▸ **What is needed**
Please copy out every line in the entries that includes the word "effect".

[Saved entries]
#####
/-- Every command answers a next state in every state, and none touches the queue of those that have not begun: it has its effect, or it
is kept among the commands that wait, with its places at the lines that it waits for and with none of its effect; none is kept where
nothing is under way that an access to memory could have to wait for (09 R225, R231, 08 R219, R220; assumption 103). -/
def Obligations.CommandsLeaveTheQueue : Prop :=
  ∀ (c : Instr) (s : State), ∃ t : State, exec c s = .next t ∧ t.pending = s.pending ∧ t.tried = s.tried ∧ t.retrying = s.retrying ∧
    (t.held = s.held ∨ t.held = [] ∨
      ∃ (key lines : List Nat) (free : Nat) (u : State), u = s.keep s.ident key c lines free ∧
        (t = u ∨ ∃ code : Nat, t = withChip u (u.chip.callEnd code 1)) ∧ t.sec = s.sec ∧ t.chip.tile = s.chip.tile ∧ t.chip.so = s.chip.so ∧ t.chip.cm = s.chip.cm) ∧
    (s.calm = true → t.held = [])

/-- Outside service only the supplies, the management controller and the security block act: any other command changes nothing before
self-test has passed, in the safe, talkative state, and without power (20 R503, R505). -/
def Obligations.DarkUnitsDoNothing : Prop :=
  ∀ (c : Instr) (s : State), s.chip.live = false → actsInDark c = false → exec c s = .next s

/-- No step lowers an anti-rollback counter: whatever the counters are not below before a step, they are not below after it (19 R486). -/
def Obligations.CountersNeverFall : Prop :=
  ∀ (k : Secure) (s t : State), countersKept k s.sec → step s = .next t → countersKept k t.sec

/-- What reset leaves where the specification gives it: no command waits, entries, rings and buckets are FREE, CTX0 alone is ACTIVE, no
flag is set, setup registers hold the reset values of their tables, and no counter is below zero of a fresh record (14 R367, R369, 15
R398, 21). -/
def Obligations.ResetValues : Prop :=
  State.reset.pending = [] ∧ State.reset.held = [] ∧ State.reset.retrying = none ∧ (∀ k, (State.reset.chip.cmAt k).st = .free ∧ (State.reset.chip.sqAt k).st = .free ∧
    (State.reset.chip.cqAt k).st = .free ∧ (State.reset.chip.bucketAt k).st = .free) ∧
  (∀ k, (State.reset.chip.ctxAt k).st = if k = 0 then .active else .free) ∧
  State.reset.chip.log.gevent = 0 ∧ State.reset.chip.log.geventEn = 0 ∧ State.reset.chip.rw 0x400000 = 3000 ∧
  State.reset.chip.rf 0x400008 11 0 = 1500 ∧ State.reset.chip.rf 0x500008 25 16 = 10 ∧ State.reset.chip.rf 0x500008 4 0 = 10 ∧
  State.reset.chip.rf 0x600000 50 48 = 2 ∧ State.reset.chip.rf 0x600008 6 4 = 3 ∧ State.reset.chip.rf 0x600010 63 32 = 300 ∧
  State.reset.chip.rf 0x600010 31 0 = 600 ∧ State.reset.chip.rf 0x600018 63 32 = 10000 ∧ State.reset.chip.rf 0x600018 31 0 = 60 ∧
  State.reset.chip.haulUdp = 46170 ∧ State.reset.chip.rf 0xA00008 17 0 = 15000 ∧
  (∀ t r : Nat, (State.reset.chip.tileAt t).xr r = 0) ∧ memoryCanonical State.reset ∧ suppliesSound State.reset ∧ safeIsDark State.reset ∧
  countersKept State.reset.sec State.reset.sec

/-- The functions of ALU and ALUI, in modulo-2^64 arithmetic (07 Table 7.4). -/
def Obligations.AluFunctionsAreTheTables : Prop :=
  ∀ a b : BitVec 64,
    aluF 0 a.toNat b.toNat = (a + b).toNat ∧ aluF 1 a.toNat b.toNat = (a - b).toNat ∧ aluF 2 a.toNat b.toNat = (a &&& b).toNat ∧
    aluF 3 a.toNat b.toNat = (a ||| b).toNat ∧ aluF 4 a.toNat b.toNat = (a ^^^ b).toNat ∧
    aluF 5 a.toNat b.toNat = (a <<< (b.toNat % 64)).toNat ∧ aluF 6 a.toNat b.toNat = (a >>> (b.toNat % 64)).toNat ∧
    aluF 7 a.toNat b.toNat = (a.sshiftRight (b.toNat % 64)).toNat ∧ aluF 8 a.toNat b.toNat = (a * b).toNat ∧
    aluF 9 a.toNat b.toNat = a.toNat * b.toNat / 2 ^ 64 ∧ aluF 10 a.toNat b.toNat = (if a.toInt < b.toInt then 1 else 0) ∧
    aluF 11 a.toNat b.toNat = (if a.toNat < b.toNat then 1 else 0) ∧
    aluF 12 a.toNat b.toNat = (if a.toInt < b.toInt then a.toNat else b.toNat) ∧
    aluF 13 a.toNat b.toNat = (if a.toInt < b.toInt then b.toNat else a.toNat) ∧
    aluF 14 a.toNat b.toNat = min a.toNat b.toNat ∧ aluF 15 a.toNat b.toNat = max a.toNat b.toNat

/-- NOP, ALU, ALUI, LI and LIH write their result to X[RD], which X0 discards, move to the next instruction, and change nothing else (07
R178, R181, Table 7.3, 03 R64). BR, JAL and JALR to a target inside instruction memory: the condition decides a branch, JAL and JALR leave
the address of the next instruction in X[RD], JALR's target is read before the link is written and its low three bits are cleared (07
R181, Table 7.3). -/
def Obligations.ControllerResultsAndFrame : Prop :=
  (∀ (s : State) (t : Fin 200) (w : BitVec 64),
    (ctlAt s t w 0 → w = 0 →
      exec (.nop t w) s = .next (withTile s t { tileOf s t with pc := (tileOf s t).pc + 8 })) ∧
    (ctlAt s t w 0x01 → bits w.toNat 31 0 = 0 →
      exec (.alu t w) s = .next (withTile s t
        { (tileOf s t).setX (iRd w.toNat)
            (aluF (iFunc w.toNat) ((tileOf s t).xr (iRs1 w.toNat)) ((tileOf s t).xr (iRs2 w.toNat))) with
          pc := (tileOf s t).pc + 8 })) ∧
    (ctlAt s t w 0x02 → iRs2 w.toNat = 0 →
      exec (.alui t w) s = .next (withTile s t
        { (tileOf s t).setX (iRd w.toNat) (aluF (iFunc w.toNat) ((tileOf s t).xr (iRs1 w.toNat)) (iImm w.toNat)) with
          pc := (tileOf s t).pc + 8 })) ∧
    (ctlAt s t w 0x03 → iRs1 w.toNat = 0 → iRs2 w.toNat = 0 → iFunc w.toNat = 0 →
      exec (.li t w) s = .next (withTile s t
        { (tileOf s t).setX (iRd w.toNat) (iImm w.toNat) with pc := (tileOf s t).pc + 8 })) ∧
    (ctlAt s t w 0x04 → iRs1 w.toNat = 0 → iRs2 w.toNat = 0 → iFunc w.toNat = 0 →
      exec (.lih t w) s = .next (withTile s t
        { (tileOf s t).setX (iRd w.toNat) (bits w.toNat 31 0 * 2 ^ 32 + (tileOf s t).xr (iRd w.toNat) % 2 ^ 32) with
          pc := (tileOf s t).pc + 8 }))) ∧
  (∀ (s : State) (t : Fin 200) (w : BitVec 64),
    (ctlAt s t w 0x10 → iRd w.toNat = 0 → iFunc w.toNat ≤ 5 → iImm w.toNat % 8 = 0 →
      ((tileOf s t).pc + iImm w.toNat) % 2 ^ 64 < 0x10000 →
      exec (.br t w) s = .next (withTile s t
        { tileOf s t with
          pc := if brTaken (iFunc w.toNat) ((tileOf s t).xr (iRs1 w.toNat)) ((tileOf s t).xr (iRs2 w.toNat))
                then ((tileOf s t).pc + iImm w.toNat) % 2 ^ 64 else (tileOf s t).pc + 8 })) ∧
    (ctlAt s t w 0x11 → iRs1 w.toNat = 0 → iRs2 w.toNat = 0 → iFunc w.toNat = 0 → iImm w.toNat % 8 = 0 →
      ((tileOf s t).pc + iImm w.toNat) % 2 ^ 64 < 0x10000 →
      exec (.jal t w) s = .next (withTile s t
        { (tileOf s t).setX (iRd w.toNat) ((tileOf s t).pc + 8) with pc := ((tileOf s t).pc + iImm w.toNat) % 2 ^ 64 })) ∧
    (ctlAt s t w 0x12 → iRs2 w.toNat = 0 → iFunc w.toNat = 0 →
      ((tileOf s t).xr (iRs1 w.toNat) + iImm w.toNat) % 2 ^ 64 / 8 * 8 < 0x10000 →
      exec (.jalr t w) s = .next (withTile s t
        { (tileOf s t).setX (iRd w.toNat) ((tileOf s t).pc + 8) with
          pc := ((tileOf s t).xr (iRs1 w.toNat) + iImm w.toNat) % 2 ^ 64 / 8 * 8 })))
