-- ==== Sys2Proof/Laws/State.lean ====
section
/-!
SUPPORT. Each update of one part of the package leaves every other part as it was.
-/

namespace Sys2Proof.Machine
#####
▸ **Result of the exercise**
/-- Every command answers a next state in every state, and none touches the queue of those that have not begun: it has its effect, or it
is kept among the commands that wait, with its places at the lines that it waits for and with none of its effect; none is kept where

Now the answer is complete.